Washington Breaking ranks, a small band of House Republicans declared their opposition to a troop buildup in Iraq on Wednesday, and President Bush appeared resigned to passage of a nonbinding measure disapproving of his decision.
"I'm going to make it very clear to the members of Congress, starting now, that they need to fund our troops," the president said, looking past this week's debate toward congressional action next month on his request for nearly $100 billion for the military.
Bush spoke at a White House news conference timed - coincidentally or not - for the hour that Republican critics of his war policies took their turn in a marathon debate on the House floor.
"I am personally very high on President Bush, but on the matter of troop escalation, I am not in agreement," said Republican Rep.

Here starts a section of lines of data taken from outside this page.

-- ==== Sys2Proof/Laws/Frames.lean ====
section
/-! SUPPORT. What the shared operations leave alone: for each, one lemma per block of the state that it does not touch. -/

namespace Sys2Proof.Machine

variable (s : State)

@[simp] theorem State.present_pending (n : Notice) : (s.present n).pending = s.pending := rfl
@[simp] theorem State.present_clock (n : Notice) : (s.present n).clock = s.clock := rfl
@[simp] theorem State.present_races (n : Notice) : (s.present n).races = s.races := rfl
@[simp] theorem State.present_sett (n : Notice) : (s.present n).sett = s.sett := rfl
@[simp] theorem State.present_chans (n : Notice) : (s.present n).chans = s.chans := rfl
@[simp] theorem State.present_trig (n : Notice) : (s.present n).trig = s.trig := rfl
@[simp] theorem State.present_acq (n : Notice) : (s.present n).acq = s.acq := rfl
@[simp] theorem State.present_cap (n : Notice) : (s.present n).cap = s.cap := rfl
@[simp] theorem State.present_rend (n : Notice) : (s.present n).rend = s.rend := rfl
@[simp] theorem State.present_disp (n : Notice) : (s.present n).disp = s.disp := rfl
@[simp] theorem State.present_panel (n : Notice) : (s.present n).panel = s.panel := rfl
@[simp] theorem State.present_auth (n : Notice) : (s.present n).auth = s.auth := rfl
@[simp] theorem State.present_store (n : Notice) : (s.present n).store = s.store := rfl

@[simp] theorem State.reply_pending (tag : Byte) (body : List Byte) : (s.reply tag body).pending = s.pending := rfl
@[simp] theorem State.reply_clock (tag : Byte) (body : List Byte) : (s.reply tag body).clock = s.clock := rfl
@[simp] theorem State.reply_races (tag : Byte) (body : List Byte) : (s.reply tag body).races = s.races := rfl
@[simp] theorem State.reply_sett (tag : Byte) (body : List Byte) : (s.reply tag body).sett = s.sett := rfl
@[simp] theorem State.reply_chans (tag : Byte) (body : List Byte) : (s.reply tag body).chans = s.chans := rfl
@[simp] theorem State.reply_trig (tag : Byte) (body : List Byte) : (s.reply tag body).trig = s.trig := rfl
@[simp] theorem State.reply_acq (tag : Byte) (body : List Byte) : (s.reply tag body).acq = s.acq := rfl
@[simp] theorem State.reply_cap (tag : Byte) (body : List Byte) : (s.reply tag body).cap = s.cap := rfl
@[simp] theorem State.reply_rend (tag : Byte) (body : List Byte) : (s.reply tag body).rend = s.rend := rfl
@[simp] theorem State.reply_disp (tag : Byte) (body : List Byte) : (s.reply tag body).disp = s.disp := rfl
@[simp] theorem State.reply_panel (tag : Byte) (body : List Byte) : (s.reply tag body).panel = s.panel := rfl
@[simp] theorem State.reply_auth (tag : Byte) (body : List Byte) : (s.reply tag body).auth = s.auth := rfl
@[simp] theorem State.reply_store (tag : Byte) (body : List Byte) : (s.reply tag body).store = s.store := rfl

@[simp] theorem State.replyStatus_pending (tag : Byte) (st : Status) : (s.replyStatus tag st).pending = s.pending := rfl
@[simp] theorem State.replyStatus_clock (tag : Byte) (st : Status) : (s.replyStatus tag st).clock = s.clock := rfl
@[simp] theorem State.replyStatus_races (tag : Byte) (st : Status) : (s.replyStatus tag st).races = s.races := rfl
@[simp] theorem State.replyStatus_sett (tag : Byte) (st : Status) : (s.replyStatus tag st).sett = s.sett := rfl
@[simp] theorem State.replyStatus_chans (tag : Byte) (st : Status) : (s.replyStatus tag st).chans = s.chans := rfl
@[simp] theorem State.replyStatus_trig (tag : Byte) (st : Status) : (s.replyStatus tag st).trig = s.trig := rfl
@[simp] theorem State.replyStatus_acq (tag : Byte) (st : Status) : (s.replyStatus tag st).acq = s.acq := rfl
@[simp] theorem State.replyStatus_cap (tag : Byte) (st : Status) : (s.replyStatus tag st).cap = s.cap := rfl
@[simp] theorem State.replyStatus_rend (tag : Byte) (st : Status) : (s.replyStatus tag st).rend = s.rend := rfl
@[simp] theorem State.replyStatus_disp (tag : Byte) (st : Status) : (s.replyStatus tag st).disp = s.disp := rfl
@[simp] theorem State.replyStatus_panel (tag : Byte) (st : Status) : (s.replyStatus tag st).panel = s.panel := rfl
@[simp] theorem State.replyStatus_auth (tag : Byte) (st : Status) : (s.replyStatus tag st).auth = s.auth := rfl
@[simp] theorem State.replyStatus_store (tag : Byte) (st : Status) : (s.replyStatus tag st).store = s.store := rfl

@[simp] theorem State.replyBadState_pending (tag : Byte) (r : Reason) : (s.replyBadState tag r).pending = s.pending := rfl
@[simp] theorem State.replyBadState_clock (tag : Byte) (r : Reason) : (s.replyBadState tag r).clock = s.clock := rfl
@[simp] theorem State.replyBadState_races (tag : Byte) (r : Reason) : (s.replyBadState tag r).races = s.races := rfl
@[simp] theorem State.replyBadState_sett (tag : Byte) (r : Reason) : (s.replyBadState tag r).sett = s.sett := rfl
@[simp] theorem State.replyBadState_chans (tag : Byte) (r : Reason) : (s.replyBadState tag r).chans = s.chans := rfl
@[simp] theorem State.replyBadState_trig (tag : Byte) (r : Reason) : (s.replyBadState tag r).trig = s.trig := rfl
@[simp] theorem State.replyBadState_acq (tag : Byte) (r : Reason) : (s.replyBadState tag r).acq = s.acq := rfl
@[simp] theorem State.replyBadState_cap (tag : Byte) (r : Reason) : (s.replyBadState tag r).cap = s.cap := rfl
@[simp] theorem State.replyBadState_rend (tag : Byte) (r : Reason) : (s.replyBadState tag r).rend = s.rend := rfl
@[simp] theorem State.replyBadState_disp (tag : Byte) (r : Reason) : (s.replyBadState tag r).disp = s.disp := rfl
@[simp] theorem State.replyBadState_panel (tag : Byte) (r : Reason) : (s.replyBadState tag r).panel = s.panel := rfl
@[simp] theorem State.replyBadState_auth (tag : Byte) (r : Reason) : (s.replyBadState tag r).auth = s.auth := rfl
@[simp] theorem State.replyBadState_store (tag : Byte) (r : Reason) : (s.replyBadState tag r).store = s.store := rfl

Howard Coble, of North Carolina.
"I insist that we do not maintain an eternal presence in Iraq, if for no other reason than the cost to the taxpayers, which has been astronomically unbelievable," he said. He also noted the war has cost more than 3,100 U.S. troops their lives.

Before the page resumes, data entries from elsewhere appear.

theorem witness_ReadyTimersAndEdges_external : up.acq.state.isFilling = false
    ∧ (∀ st ∈ [AcqState.fillingPre, .ready, .fillingPost], ∀ slope ∈ [(0 : Int), 1, 2], ∀ cond ∈ [(0 : Int), 1, 2],
        (external st 1 slope cond (some ⟨true, 3⟩)).acq.state.isFilling = true
        ∧ (external st 0 slope cond none).sett.vals.source = none)
    ∧ (external .ready 1 0 0 (some ⟨false, 3⟩)).trig.loS < 3 ∧ ¬ (1 : Int) < (external .ready 1 0 0 none).trig.loS := by
  decide
/-- CH1 is the source under WIDTH, both detectors armed: 200 rises, 0 falls, and unarmed neither does. -/
theorem witness_ReadyTimersAndEdges_width : ∀ st ∈ [AcqState.fillingPre, .ready, .fillingPost],
    ∀ w ∈ [none, some (⟨true, 3⟩ : Pulse), some ⟨false, 3⟩],
    let s : State := { acqIn st with
      sett := { up.sett with vals := { up.sett.vals with trigType := 1 } }
      trig := { up.trig with rising := true, falling := true, width := w } }
    s.acq.state.isFilling = true ∧ s.acq.inFlight = some 0
      ∧ s.cap.seg 0 = .filling ⟨true, false, false, false⟩ ⟨false, false, false, false⟩
      ∧ s.cap.fits 0 ⟨true, false, false, false⟩ s.acq.q = true ∧ s.acq.q + 1 < s.cap.len ∧ s.sett.vals.source = some .ch1
      ∧ s.chanState .ch1 = .on ∧ s.sett.vals.trigType ≠ 0 ∧ s.trig.lc ≤ 200 ∧ ¬ (200 : Int) ≤ s.trig.lc ∧ (0 : Int) ≤ s.trig.lc
      ∧ ¬ s.trig.lc ≤ 0 ∧ s.trig.loS < 4 ∧ s.trig.rising = true ∧ up.trig.rising = false := by decide
theorem witness_RunAndSingle : (∀ st, (acqIn st).accepts .run 9 [] ∧ (acqIn st).accepts .single 9 [])
    ∧ 0 < up.sett.vals.e ∧ up.acq.state = .stopped ∧ up.cap.power = .active ∧ (up.cap.seg 0).isFree = true
    ∧ 0 < up.cap.segs.length ∧ (front false 0 0 none).sett.vals.e = 0 ∧ (acqIn .arming).acq.kind ≠ .single
    ∧ ({ up.cap with power := .retention } : Cap).power = .retention :=
  ⟨fun st => ⟨(witness_acqIn st _ rfl).1, (witness_acqIn st _ rfl).1⟩, by decide⟩
theorem witness_SampleWritten : ∀ st ∈ [AcqState.fillingPre, .fillingPost], (acqIn st).acq.state = st
    ∧ (acqIn st).acq.inFlight = some 0
    ∧ (acqIn st).cap.seg 0 = .filling ⟨true, false, false, false⟩ ⟨false, false, false, false⟩
    ∧ (acqIn st).cap.fits 0 ⟨true, false, false, false⟩ (acqIn st).acq.q = true ∧ (acqIn st).cap.mem.wf = true
    ∧ (acqIn st).cap.fits 0 ⟨true, false, false, false⟩ 16383 = true ∧ (acqIn st).cap.len = 16383 + 1
    ∧ (acqIn st).sett.vals.source = some .ch1 ∧ (acqIn st).chanState .ch1 = .on := by decide
/-- SampleWritten: source EXT, and a source that is OFF. -/
theorem witness_SampleWritten_others : ∀ st ∈ [AcqState.fillingPre, .fillingPost],
    let s := external st 1 0 0 (some ⟨true, 2 ^ 32 - 1⟩)
    let off : State := { s with sett := { s.sett with vals := { s.sett.vals with trigSource := 2 } } }
    s.sett.vals.source = none ∧ off.sett.vals.source = some .ch2 ∧ off.chanState .ch2 ≠ .on ∧ s.acq.state = st
      ∧ s.acq.inFlight = some 0 ∧ s.cap.seg 0 = .filling ⟨true, false, false, false⟩ ⟨false, false, false, false⟩
      ∧ s.cap.fits 0 ⟨true, false, false, false⟩ s.acq.q = true ∧ s.cap.mem.wf = true := by decide
theorem witness_ComparatorTrigger : (acqIn .ready).acq.state = .ready ∧ (acqIn .ready).acq.inFlight = some 0
    ∧ (acqIn .ready).cap.seg 0 = .filling ⟨true, false, false, false⟩ ⟨false, false, false, false⟩
    ∧ (acqIn .ready).cap.fits 0 ⟨true, false, false, false⟩ 8192 = true ∧ (acqIn .ready).cap.awaiting = false
    ∧ (acqIn .ready).sett.vals.source = some .ch1 ∧ (acqIn .ready).chanState .ch1 = .on
    ∧ (acqIn .ready).sett.vals.trigType = 0 ∧ (acqIn .ready).acq.q ≠ 0 := by decide
/-- ComparatorTrigger: under WIDTH a pulse that a fall ends and one that no edge ends; with source EXT; with the source OFF. -/
theorem witness_ComparatorTrigger_others : ∀ cond ∈ [(0 : Int), 1, 2], ∀ source ∈ [(1 : Int), 2, 5],
    let s : State := { acqIn .ready with
      sett := { up.sett with vals := { up.sett.vals with
        trigSource := source, trigType := 1, trigWidthCond := cond } }
      trig := { up.trig with rising := true, falling := true, width := some ⟨true, 3⟩ } }
    s.acq.state = .ready ∧ s.acq.inFlight = some 0 ∧ s.cap.awaiting = false ∧ s.cap.mem.wf = true
      ∧ s.cap.seg 0 = .filling ⟨true, false, false, false⟩ ⟨false, false, false, false⟩
      ∧ s.cap.fits 0 ⟨true, false, false, false⟩ s.acq.q = true ∧ s.sett.vals.trigType ≠ 0
      ∧ (source = 1 → s.sett.vals.source = some .ch1 ∧ s.chanState .ch1 = .on) ∧ (source = 5 → s.sett.vals.source = none)
      ∧ (source = 2 → s.sett.vals.source = some .ch2 ∧ s.chanState .ch2 ≠ .on)
      ∧ (0 : Int) ≤ s.trig.lc ∧ ¬ s.trig.lc ≤ 0 ∧ s.trig.lc ≤ 200 ∧ ¬ (200 : Int) ≤ s.trig.lc := by decide +kernel
theorem witness_Completion : (acqIn .fillingPost).acq.state = .fillingPost ∧ (acqIn .fillingPost).acq.inFlight = some 0
    ∧ (acqIn .fillingPost).cap.seg 0 = .filling ⟨true, false, false, false⟩ ⟨false, false, false, false⟩
    ∧ 0 < (acqIn .fillingPost).cap.segs.length ∧ (acqIn .fillingPost).acq.seq < 2 ^ 48 - 1
    ∧ ¬ (acqIn .fillingPost).cap.len ≤ (acqIn .fillingPost).acq.q + 1 + (acqIn .fillingPost).cap.post
    ∧ (acqIn .fillingPost).cap.awaiting = false
    ∧ (acqIn .fillingPost).cap.len ≤ (acqIn .fillingPost).acq.q + 1 + ({ up.cap with post := 8191 } : Cap).post
    ∧ (acqIn .fillingPost).cap.seg 1 = .free ∧ (∀ m, m < 1 → (acqIn .fillingPost).cap.seg m ≠ .free)
    ∧ (acqIn .fillingPost).acq.kind ≠ .single ∧ (acqIn .fillingPost).cap.power = .active
    ∧ ({ up.acq with seq := 2 ^ 48 - 1 } : Acq).seq = 2 ^ 48 - 1 := by decide
/-- A run in a state, and its end at no free segment: segment 0 fills, segment 1 is filed and held by a readout or not. -/
def crowded (kind : RunKind) (held : Bool) : State :=
  { acqIn .fillingPost with
    acq := { (acqIn .fillingPost).acq with kind := kind }
    cap := { up.cap with
      segs := [.filling ⟨true, false, false, false⟩ ⟨false, false, false, false⟩, .complete { filed with read := held }]
      history := [1], post := 8191 } }
theorem witness_RunsGoOn_restart : (∀ st v, (acqIn st).accepts .set 9 (setBody .acqMode v) ∧ (acqIn st).acq.state = st)
    ∧ (∀ p ∈ [(Setting.acqMode, (1 : Int)), (.enable .ch1, 0), (.trigPosition, 0)],
      clampInt (ofLeSigned (leInt 8 p.2)) (up.sett.vals.range p.1).1 (up.sett.vals.range p.1).2 ≠ up.sett.vals.get p.1)
    ∧ up.link.mask.getLsbD 5 = true ∧ up.link.sharedUsed < 9 ∧ (acqIn .ready).acq.stopPending = false
    ∧ (front false 0 0 none).sett.vals.e = 0 ∧ 0 < up.sett.vals.e ∧ 0 < up.sett.vals.kEff ∧ up.cap.power = .active :=
  ⟨fun _ _ => ⟨accepts_up rfl _ _ _ (by simp [setBody, leInt, leBytes, ReqKind.badLength]), rfl⟩, by decide⟩
theorem witness_RunsGoOn_crowded : ∀ kind ∈ [RunKind.continuous, .sequence], ∀ held ∈ [true, false],
    let s := crowded kind held
    s.acq.state = .fillingPost ∧ s.acq.inFlight = some 0 ∧ 0 < s.cap.segs.length ∧ s.cap.awaiting = false
      ∧ s.cap.seg 0 = .filling ⟨true, false, false, false⟩ ⟨false, false, false, false⟩
      ∧ s.cap.len ≤ s.acq.q + 1 + s.cap.post ∧ s.acq.seq < 2 ^ 48 - 1 ∧ s.acq.stopPending = false ∧ 0 ∉ s.cap.history
      ∧ (∀ j, j < s.cap.segs.length → s.cap.seg j ≠ .free) ∧ s.acq.kind = kind ∧ s.cap.power = .active
      ∧ s.cap.history = [] ++ 1 :: [] ∧ (s.cap.seg 1).isUnheld = !held ∧ s.rend.pass = none ∧ s.disp.power = .on
      ∧ s.rend.lastDrawn = none := by decide
/-- At a completion that finds no segment unheld, REND wants the segment filed or, dark or with a pass in flight, does not; the
history holds nothing else, or an entry newer than the last drawn, or one that is not. -/
theorem witness_RunsGoOn_contested : ∀ p ∈ [Power.on, .dim, .blank], ∀ ps ∈ [none, some (pass 0 3)],
    ∀ last ∈ [none, some 2, some 3, some 7], ∀ hist ∈ [[], [1]],
    let c := crowded .continuous true
    let g : Filed := { filed with seq := 3, read := true }
    let s : State := { c with
      acq := { c.acq with seq := 7 }, disp := { c.disp with power := p }
      rend := { c.rend with pass := ps, lastDrawn := last }
      cap := { c.cap with segs := c.cap.seg 0 :: hist.map fun _ => .complete g, history := hist } }
    s.acq.state = .fillingPost ∧ s.acq.inFlight = some 0 ∧ 0 < s.cap.segs.length ∧ s.cap.awaiting = false
      ∧ s.cap.seg 0 = .filling ⟨true, false, false, false⟩ ⟨false, false, false, false⟩
      ∧ s.cap.len ≤ s.acq.q + 1 + s.cap.post ∧ s.acq.seq < 2 ^ 48 - 1 ∧ s.acq.stopPending = false ∧ 0 ∉ s.cap.history
      ∧ (∀ j, j < s.cap.segs.length → s.cap.seg j ≠ .free) ∧ s.acq.kind = .continuous ∧ s.cap.power = .active
      ∧ (∀ x ∈ s.cap.history, (s.cap.seg x).isUnheld = false) ∧ s.rend.pass = ps ∧ s.disp.power = p
      ∧ s.rend.lastDrawn = last ∧ (∀ n, last = some n → n ≤ s.acq.seq) ∧ s.cap.history.getLast? = hist.getLast?
      ∧ (hist = [1] → s.cap.seg 1 = .complete g ∧ 1 < s.cap.segs.length ∧ g.seq = 3) := by decide
/-- RunAndSingle: stopped with no segment FREE, the oldest entry held and a later one not, or every entry held. -/
theorem witness_RunAndSingle_noneFree : ∀ held ∈ [true, false],
    let s : State := { up with cap := { up.cap with
      segs := [.complete { filed with read := held }, .complete filed], history := [1, 0] } }
    s.acq.state = .stopped ∧ 0 < s.sett.vals.e ∧ s.cap.power = .active ∧ s.link = up.link ∧ s.sett.vals.acqMode = 0
      ∧ (∀ j, j < s.cap.segs.length → s.cap.seg j ≠ .free) ∧ s.cap.history = [1] ++ 0 :: []
      ∧ (∀ x ∈ [1], (s.cap.seg x).isUnheld = false) ∧ (s.cap.seg 0).isUnheld = !held := by decide
/-- A SEQUENCE that finds nothing to take, and an ACQ that waits for the segment a readout holds. -/
theorem witness_RunsGoOn_waiting :
    let r : State := { reading (.opened ⟨0, .ch1, 0, 1, 1⟩) with
      sett := { up.sett with vals := { up.sett.vals with acqMode := 1 } }
      cap := { (reading (.opened ⟨0, .ch1, 0, 1, 1⟩)).cap with segs := [.complete filed] } }
    let w : State := { r with acq := { up.acq with state := .arming }, cap := { r.cap with waiting := true } }
    r.acq.state = .stopped ∧ r.sett.vals.acqMode ≠ 0 ∧ r.cap.power = .active ∧ r.link = up.link
      ∧ (∀ j, j < r.cap.segs.length → r.cap.seg j ≠ .free ∧ (r.cap.seg j).isUnheld = false)
      ∧ w.link = up.link ∧ w.cap.readout = .opened ⟨0, .ch1, 0, 1, 1⟩ ∧ w.cap.idle ≠ none ∧ w.cap.seg 0 = .complete filed
      ∧ filed.draw = false ∧ 0 ∈ w.cap.history ∧ 0 < w.cap.segs.length ∧ w.acq.state = .arming ∧ w.acq.kind ≠ .sequence
      ∧ w.cap.waiting = true ∧ (∀ j, j < w.cap.segs.length → w.cap.seg j ≠ .free)
      ∧ (∀ j ∈ w.cap.history, j ≠ 0 → (w.cap.seg j).isUnheld = false) ∧ (1 : Nat) ≤ 512
      ∧ w.cap.fits 0 filed.present filed.q = true := by decide
/-- A pass at its last column holds the one segment that ACQ waits for, beside an entry that a readout holds: newer or older
than the segment drawn, or none. -/
theorem witness_RunsGoOn_pass : ∀ p ∈ [Power.on, .blank], ∀ n ∈ [0, 7], ∀ hist ∈ [[0], [0, 1]],
    let f : Filed := { filed with draw := true, read := false }
    let g : Filed := { filed with seq := n }
    let s : State := { lit p with
      acq := { up.acq with state := .arming, q := 8192 }
      cap := { up.cap with segs := .complete f :: (hist.drop 1).map fun _ => .complete g, history := hist, waiting := true }
      rend := { up.rend with pass := some (pass 0 639) } }
    s.rend.pass = some (pass 0 639) ∧ (pass 0 639).next = 639 ∧ s.cap.seg (pass 0 639).seg = .complete f ∧ f.read = false
      ∧ (pass 0 639).seg ∈ s.cap.history ∧ (pass 0 639).seg < s.cap.segs.length ∧ s.acq.state = .arming
      ∧ s.acq.kind ≠ .sequence ∧ s.cap.waiting = true ∧ (∀ j, j < s.cap.segs.length → s.cap.seg j ≠ .free)
      ∧ (∀ j ∈ s.cap.history, j ≠ (pass 0 639).seg → (s.cap.seg j).isUnheld = false) ∧ s.cap.power = .active
      ∧ s.cap.fits 0 f.present f.q = true ∧ s.disp.power = p ∧ s.link = up.link ∧ s.sett = up.sett
      ∧ s.cap.history.filter (· ≠ (pass 0 639).seg) = hist.drop 1
      ∧ (s.cap.history.getLast? = some (pass 0 639).seg ↔ hist = [0])
      ∧ (hist = [0, 1] → s.cap.seg 1 = .complete g ∧ 1 < s.cap.segs.length)
      ∧ (g.seq ≤ (pass 0 639).seq ↔ n = 0) := by decide
/-! ### Single steps: with Q = 0 the depth is reached at the entry (R64), with Q = L - 1 the trigger sample completes the
fill (R65), and a change to 50 ohms in a turn has its condition read at the turn's end (R32) -/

Coble was one of fewer than a dozen Republicans to swing behind the measure. It declares that Congress "disapproves of the decision of President George W. Bush ... to deploy more than 20,000 additional United States combat troops to Iraq."
The 95-word measure adds that "Congress and the American people will continue to support and protect the members of the United States armed forces who are serving or who have served bravely and honorably in Iraq."
By early evening, only one Democrat, Rep. Jim Marshall of Georgia, had announced he would vote in opposition.
Approval is expected on Friday. Senate Majority Leader Harry Reid, D-Nev., has announced plans to try for a vote on an identical bill in the next few weeks. Prospects there are uncertain because Republicans have said they will also demand a vote on an alternative measure that says Congress should neither cut nor eliminate funds for troops in the field.
Democrats took control of Congress after elections last fall that were shaped in large measure by public opposition to the war. House Speaker Nancy Pelosi, D-Calif., has described the nonbinding measure as the first step in a longer campaign to end U.S. participation in the nearly four-year-old conflict.
Several Democrats have said they favor cutting off money as a way to accomplish that, and Bush was eager to lay down a marker on that issue.
"They have every right to express their opinion, and it is a nonbinding resolution," he said of the measure before the House. But looking ahead, he added that Congress soon "is going to be able to vote on a piece of legislation that is binding, a bill providing emergency funding for our troops. ... We have a responsibility, all of us here in Washington, to make sure that our men and women in uniform have the resources and flexibility they need to prevail."